> **Data entries**:

-- ==== Sys2Proof/Laws/Integrity.lean ====
section
/-! SUPPORT. The entry that a report becomes (R156), what an outcome and a remap request leave in the integrity unit
(R109 to R111, R116, R121), and the line or access that the copy engine, the scrubber and the march take next (R117,
R123, R132, R133). -/

namespace Sys2Proof.Machine

/-! ### Reports (R156) -/

/-- A report of an ACTIVE ring with room is made as its next entry (R156). -/
theorem reportAt_made {time : Stamp} {code : Nat} {body : List FieldSpec} {s : State} {g : Ring}
    (hg : s.rep.ring = some g) (hr : g.releasing = false) (hu : unread g < g.size - 1) :
    ReportAt s (reportAt time code body s) g 0 time code body := by
  intro w hw
  have hw2 : ∀ f, windowOfKind (State.updRep f s) .report = some w := fun f => hw
  refine ⟨⟨s.path.nextId, windowLine w (g.made % g.size), .forwarded, .reportEntry (entryLine code
    (phaseBit g.made g.size) s.rep.sequence.toNat time body)⟩, ?_, by simp, rfl, by simp⟩
  simp only [reportAt, hg, ringTakes, hr, hu, Bool.not_false, Bool.true_and, decide_true, if_true]
  split
  · rename_i v hv
    obtain rfl : v = w := Option.some.inj (hv.symm.trans hw)
    simp [makeReq, addReq]
  · rename_i hv
    exact absurd (hv.symm.trans hw) (by simp)

/-! ### Saturating counters (00_scope.md, Counters) -/

/-- Saturating additions in sequence. -/
theorem satAdd_add {w : Nat} (c : BitVec w) (m n : Nat) : satAdd (satAdd c m) n = satAdd c (m + n) := by
  have hc := c.isLt
  apply BitVec.eq_of_toNat_eq
  simp only [satAdd]
  split <;> split <;> simp_all [BitVec.toNat_ofNat, Nat.mod_eq_of_lt] <;> (try split) <;>
    simp_all [BitVec.toNat_ofNat, Nat.mod_eq_of_lt] <;> omega

/-- One increment is an addition of 1. -/
theorem satInc_eq {w : Nat} (c : BitVec w) : satInc c = satAdd c 1 := by
  have hc := c.isLt
  apply BitVec.eq_of_toNat_eq
  simp only [satInc, satAdd, ← BitVec.toNat_inj, BitVec.toNat_allOnes]
  split <;> split <;> simp_all [BitVec.toNat_add, BitVec.toNat_ofNat] <;> omega

/-- Nothing added. -/
theorem satAdd_zero {w : Nat} (c : BitVec w) : satAdd c 0 = c := by simp [satAdd, c.isLt]

/-! ### What the background units take next (R117, R118, R123) -/

/-- A request made for a unit that has none is its one request. -/
theorem makeReq_setsOut {line : Nat} {job : Job} {s : State}
    (h : ∀ x ∈ s.path.reqs, stationOf x.job ≠ stationOf job) : SetsOut (makeReq line job s) line job := by
  refine ⟨⟨s.path.nextId, line, .forwarded, job⟩, by simp [makeReq, addReq], rfl, rfl, rfl, fun x hx hj => ?_⟩
  simp only [makeReq, addReq, State.updPath_path, List.mem_append, List.mem_singleton] at hx
  exact hx.resolve_left fun hx => h x hx hj

/-- What the copy engine takes next (R123). -/
theorem copyPump_goesOn {s : State} : CopyGoesOn (copyPump s) s.integ.remaps s.path.reqs := by
  intro hr hin
  rw [copyPump_frame.2.2.1] at hin
  have hbusy : copyBusy s = false := by
    simp only [copyBusy, List.any_eq_false]
    exact fun q hq => by simpa using hr q hq
  simp only [copyPump, copyingEntry, hin, hbusy, Bool.or_false, Bool.false_eq_true, if_false]
  refine ⟨fun e he => ?_, fun hn => ⟨fun e he => ?_, fun he => ?_⟩⟩
  · simp only [he]
    exact ⟨by simp, makeReq_setsOut hr⟩
  · simp only [hn, he]
    exact ⟨makeReq_setsOut (s := setRemap { e with state := .copying, pointer := 0 } s) hr, by simp [setRemap]⟩
  · simp only [hn, he]
    exact ⟨trivial, hr⟩

/-- One line more (R117). -/
theorem scrubTake_scrubbed {c : Scrubber} {p : Nat → Nat} {k : Nat}
    (hp : p (k + 1) = if c.endLine ≤ p k then c.startLine else p k + 1) :
    scrubTake (scrubbed c p k) = scrubbed c p (k + 1) := by
  by_cases h : c.endLine ≤ p k <;>
    simp [scrubTake, scrubbed, hp, h, List.range_succ, List.filter_append, satInc_eq, satAdd_add, Nat.sub_sub]

/-- The lines of the fence that the scrubber meets first, with allowance for more (R118). -/
theorem scrubLoop_skips {s : State} {c : Scrubber} {p : Nat → Nat} (m : Nat) (hc : c = s.integ.scrubber)
    (h0 : p 0 = c.position) (hp : ∀ n, p (n + 1) = if c.endLine ≤ p n then c.startLine else p n + 1) :
    ∀ k, (∀ n < k, fenced s (p n) = true) → ∃ u, scrubLoop (k + m) s = scrubLoop m u ∧
      u.integ.scrubber = scrubbed c p k ∧
      u.integ.counters.scrubSkipped = satAdd s.integ.counters.scrubSkipped k ∧ u.path = s.path ∧ u.march = s.march
  | 0, _ => ⟨s, by simp, by simp [scrubbed, h0, hc, satAdd_zero], by rw [satAdd_zero], rfl, rfl⟩
  | k + 1, hk => by
    obtain ⟨u, hu, hs, hn, hpath, hm⟩ := scrubLoop_skips (m + 1) hc h0 hp k fun n hn => hk n (by omega)
    have hf : fenced u (p k) = true := by simpa only [fenced, fenceUp, hm] using hk k (by omega)
    refine ⟨integCount (fun x => { x with scrubSkipped := satInc x.scrubSkipped }) (updScrub scrubTake u), ?_, ?_, ?_,
      hpath, hm⟩
    · rw [Nat.add_right_comm, Nat.add_assoc, hu, scrubLoop]
      simp only [hs]
      rw [if_pos]
      exact hf
    · simp only [integCount, updScrub, State.updInteg_integ, hs]
      exact scrubTake_scrubbed (hp k)
    · simp only [integCount, updScrub, State.updInteg_integ, hn, satAdd_add, satInc_eq]

/-- What the scrubber takes next (R117, R118). -/
theorem scrubPump_goesOn {s : State} : ScrubGoesOn s (scrubPump s) s.path.reqs := by
  intro hr c skipped hc hskip
  have hbusy : scrubBusy s = false := by
    simp only [scrubBusy, List.any_eq_false]
    exact fun q hq => by simpa using hr q hq
  refine ⟨fun h => ?_, fun p k hin hload h0 hp hk => ?_⟩
  · have : scrubPump s = s := if_pos (by rcases h with h | h <;> simp [h])
    rw [this]
    exact ⟨hc.symm, hskip.symm, hr⟩
  · have hpump : scrubPump s = scrubLoop c.allowance s := by simp [scrubPump, hin, hload, hbusy, hc]
    rw [hpump]
    refine ⟨fun hka => ?_, fun hka hf => ?_⟩
    · obtain ⟨u, hu, hs, hn, hpath, -⟩ := scrubLoop_skips 0 hc h0 hp k hk
      rw [← hka, show k = k + 0 from rfl, hu, scrubLoop, hs, hn, hpath, hskip]
      exact ⟨rfl, rfl, hr⟩
    · obtain ⟨u, hu, hs, hn, hpath, hm⟩ := scrubLoop_skips (c.allowance - k) hc h0 hp k hk
      obtain ⟨m, hm2⟩ : ∃ m, c.allowance - k = m + 1 := ⟨c.allowance - k - 1, by omega⟩
      have hfu : fenced (updScrub scrubTake u) (p k) = false := by
        simpa only [fenced, fenceUp, updScrub, State.updInteg_march, hm] using hf
      have he : scrubLoop c.allowance s = makeReq (p k) .scrub (updScrub scrubTake u) := by
        rw [show c.allowance = k + (c.allowance - k) by omega, hu, hm2, scrubLoop, hs]
        exact if_neg (by rw [show (scrubbed c p k).position = p k from rfl]; simpa using hf ▸ hfu)
      rw [he]
      refine ⟨?_, ?_, makeReq_setsOut (s := updScrub scrubTake u) (job := .scrub) ((congrArg Path.reqs hpath).symm ▸ hr)⟩
      · simp only [makeReq_frame, updScrub, State.updInteg_integ, hs]
        exact scrubTake_scrubbed (hp k)
      · simp only [makeReq_frame, updScrub, State.updInteg_integ, hn, hskip]

/-! ### Remap requests (R121) -/

/-- An exhausted pool is counted, and the rest of the integrity unit stands. -/
theorem remapExhausted_integ {page : Nat} {source : RemapSource} {s : State} :
    (remapExhausted page source s).integ = { s.integ with
      counters := { s.integ.counters with remapExhausted := satInc s.integ.counters.remapExhausted } } := by
  rw [remapExhausted, unordered_keeps (fun t : State => t.integ)]
  · rfl
  · intro f hf t
    simp at hf
    rcases hf with rfl | rfl <;> simp
  · intro n t; rfl

/-- The copy engine goes on: of the integrity unit only the pointers and states of remap entries change, and an entry
whose failed page no earlier one has stays with its spare page, source and time. -/
theorem copyPump_integ {s : State} :
    (copyPump s).integ = { s.integ with remaps := (copyPump s).integ.remaps } ∧
    (copyPump s).integ.remaps.map (·.failed) = s.integ.remaps.map (·.failed) ∧
    ∀ l e, s.integ.remaps = l ++ [e] → (∀ x ∈ l, x.failed ≠ e.failed) →
      ∃ y ∈ (copyPump s).integ.remaps, y.failed = e.failed ∧ y.spare = e.spare ∧ y.source = e.source ∧
        y.created = e.created := by
  have stay : ∀ l e, s.integ.remaps = l ++ [e] → ∃ y ∈ s.integ.remaps, y.failed = e.failed ∧ y.spare = e.spare ∧
      y.source = e.source ∧ y.created = e.created := fun l e h => ⟨e, by simp [h], rfl, rfl, rfl, rfl⟩
  simp only [copyPump]
  repeat' split
  · exact ⟨rfl, rfl, fun l e h _ => stay l e h⟩
  · exact ⟨rfl, rfl, fun l e h _ => stay l e h⟩
  · rename_i w hw
    refine ⟨rfl, ?_, ?_⟩
    · simp only [makeReq_frame, setRemap, State.updInteg_integ, List.map_map]
      apply List.map_congr_left
      intro x _
      simp only [Function.comp]
      split
      · rename_i hx; exact hx.symm
      · rfl
    · intro l e h hl
      simp only [makeReq_frame, setRemap, State.updInteg_integ, h, List.map_append, List.map_cons, List.map_nil]
      refine ⟨_, List.mem_append_right _ (List.mem_singleton.mpr rfl), ?_⟩
      split
      · rename_i he
        have hm := List.mem_of_find?_eq_some hw
        rw [h, List.mem_append, List.mem_singleton] at hm
        rcases hm with hm | rfl
        · exact absurd he.symm (hl w hm)
        · exact ⟨rfl, rfl, rfl, rfl⟩
      · exact ⟨rfl, rfl, rfl, rfl⟩
  · exact ⟨rfl, rfl, fun l e h _ => stay l e h⟩

/-- What a remap request leaves in the integrity unit (R121). -/
theorem remapRequest_integ {page : Nat} {source : RemapSource} {s t : State} (h : t = remapRequest page source s) :
    (remapHas s page = true → t.integ = { s.integ with
      counters := { s.integ.counters with remapDuplicate := satInc s.integ.counters.remapDuplicate } }) ∧
    (remapHas s page = false → poolPage s = none → t.integ = { s.integ with
      counters := { s.integ.counters with remapExhausted := satInc s.integ.counters.remapExhausted } }) ∧
    ∀ p, remapHas s page = false → poolPage s = some p → t.integ = { s.integ with remaps := t.integ.remaps } ∧
      t.integ.remaps.map (·.failed) = s.integ.remaps.map (·.failed) ++ [page] ∧
      ∃ e ∈ t.integ.remaps, e.failed = page ∧ e.spare = p ∧ e.source = source ∧ e.created = timeNow s := by
  subst h
  refine ⟨fun h => ?_, fun h hp => ?_, fun p h hp => ?_⟩
  · simp [remapRequest, h, integCount]
  · simp [remapRequest, h, hp, remapExhausted_integ]
  · simp only [remapRequest, h, hp]
    simp only [Bool.false_eq_true, if_false]
    obtain ⟨h1, h2, h3⟩ := copyPump_integ (s := report 0x0A (remapBody ⟨page, p, .waiting, source, 0, timeNow s⟩)
      (s.updInteg fun u => { u with remaps := u.remaps ++ [⟨page, p, .waiting, source, 0, timeNow s⟩] }))
    refine ⟨?_, ?_, ?_⟩
    · rw [h1]; simp
    · rw [h2]; simp
    · refine h3 s.integ.remaps _ (by simp; rfl) ?_
      intro x hx he
      simp [remapHas] at h
      exact h x hx he

/-! ### Suspect pages (R116) -/

/-- The entry that a full list gives up has the lowest count, and of those the earliest first time (R116). -/
theorem weakestSuspect_spec {l : List Suspect} (h : l ≠ []) : ∃ w ∈ l, weakestSuspect l = some w ∧
    ∀ x ∈ l, w.count < x.count ∨ (w.count = x.count ∧ w.first ≤ x.first) := by
  induction l with
  | nil => exact absurd rfl h
  | cons x xs ih =>
    by_cases hx : xs = []
    · subst hx
      exact ⟨x, List.mem_singleton.mpr rfl, rfl, by simp⟩
    · obtain ⟨w, hw, he, hl⟩ := ih hx
      simp only [weakestSuspect, he]
      split
      · refine ⟨w, List.mem_cons_of_mem _ hw, rfl, fun y hy => ?_⟩
        rcases List.mem_cons.mp hy with rfl | hy
        · omega
        · exact hl y hy
      · refine ⟨x, List.mem_cons_self .., rfl, fun y hy => ?_⟩
        rcases List.mem_cons.mp hy with rfl | hy
        · omega
        · have := hl y hy
          omega

/-- One more outcome on a page: the list, and the page's entry in it, by the entry the list had for the page (R116). -/
theorem bumpSuspects_spec {l : List Suspect} {page now : Nat} :
    (∀ e, l.find? (fun x => x.page = page) = some e →
      bumpSuspects l page now = (l.map fun x => if x.page = page then { x with count := x.count + 1 } else x) ∧
      (bumpSuspects l page now).find? (fun x => x.page = page) = some { e with count := e.count + 1 } ∧
      (bumpSuspects l page now).filter (fun x => x.page != page) = l.filter (fun x => x.page != page) ∧
      suspectReplaces l page = false) ∧
    (l.find? (fun x => x.page = page) = none →
      (bumpSuspects l page now).find? (fun x => x.page = page) = some ⟨page, 1, now⟩ ∧
      (l.length < 8 → bumpSuspects l page now = l ++ [⟨page, 1, now⟩] ∧
        (bumpSuspects l page now).filter (fun x => x.page != page) = l ∧ suspectReplaces l page = false) ∧
      (8 ≤ l.length → suspectReplaces l page = true ∧ ∃ w ∈ l,
        (∀ x ∈ l, w.count < x.count ∨ (w.count = x.count ∧ w.first ≤ x.first)) ∧
        bumpSuspects l page now = l.filter (fun x => x.page != w.page) ++ [⟨page, 1, now⟩])) := by
  constructor
  · intro e he
    have hany : (l.any fun x => x.page = page) = true := by
      rw [List.any_eq_true]
      exact ⟨e, List.mem_of_find?_eq_some he, by simpa using List.find?_some he⟩
    have hb : bumpSuspects l page now =
        l.map fun x => if x.page = page then { x with count := x.count + 1 } else x := by
      simp only [bumpSuspects, hany, if_true]
    refine ⟨hb, ?_, ?_, by simp [suspectReplaces, hany]⟩
    · rw [hb]
      clear hb hany
      induction l with
      | nil => simp at he
      | cons x xs ih =>
        by_cases hx : x.page = page
        · simp [hx] at he ⊢
          subst he; simp [hx]
        · simp [hx] at he ⊢
          simpa using ih he
    · rw [hb]
      clear hb hany he
      induction l with
      | nil => rfl
      | cons x xs ih =>
        by_cases hx : x.page = page <;> simp_all
  · intro hn
    have hall : ∀ x ∈ l, x.page ≠ page := by simpa using hn
    have hany : (l.any fun x => x.page = page) = false := by
      rw [List.any_eq_false]; simpa using hall
    refine ⟨?_, fun h8 => ?_, fun h8 => ?_⟩
    · simp only [bumpSuspects, hany]
      have hf : ∀ k : List Suspect, (∀ x ∈ k, x.page ≠ page) →
          (k ++ [(⟨page, 1, now⟩ : Suspect)]).find? (fun x => x.page = page) = some ⟨page, 1, now⟩ := by
        intro k hk
        have hnone : k.find? (fun x => x.page = page) = none := by simpa using hk
        simp [List.find?_append, hnone]
      simp only [Bool.false_eq_true, if_false]
      repeat' split
      · exact hf _ hall
      · exact hf _ fun x hx => hall x (List.mem_of_mem_filter hx)
      · exact hf _ hall
    · have hb : bumpSuspects l page now = l ++ [⟨page, 1, now⟩] := by simp [bumpSuspects, hany, h8]
      refine ⟨hb, ?_, by simp [suspectReplaces]; intro; omega⟩
      rw [hb, List.filter_append, List.filter_eq_self.mpr (by simpa using hall)]
      simp
    · obtain ⟨w, hw, he, hl⟩ := weakestSuspect_spec (l := l) (by rintro rfl; simp at h8)
      refine ⟨by simp [suspectReplaces, h8]; simpa using hall, w, hw, hl, ?_⟩
      simp [bumpSuspects, hany, he, Nat.not_lt.mpr h8]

> **WORK TO BE COMPLETED**:
Reproduce the lines of the records exactly, from the first one through the line that contains "leave in the integrity unit".

> **OUTPUT OF THE EXERCISE**:
-- ==== Sys2Proof/Laws/Integrity.lean ====
section
/-! SUPPORT. The entry that a report becomes (R156), what an outcome and a remap request leave in the integrity unit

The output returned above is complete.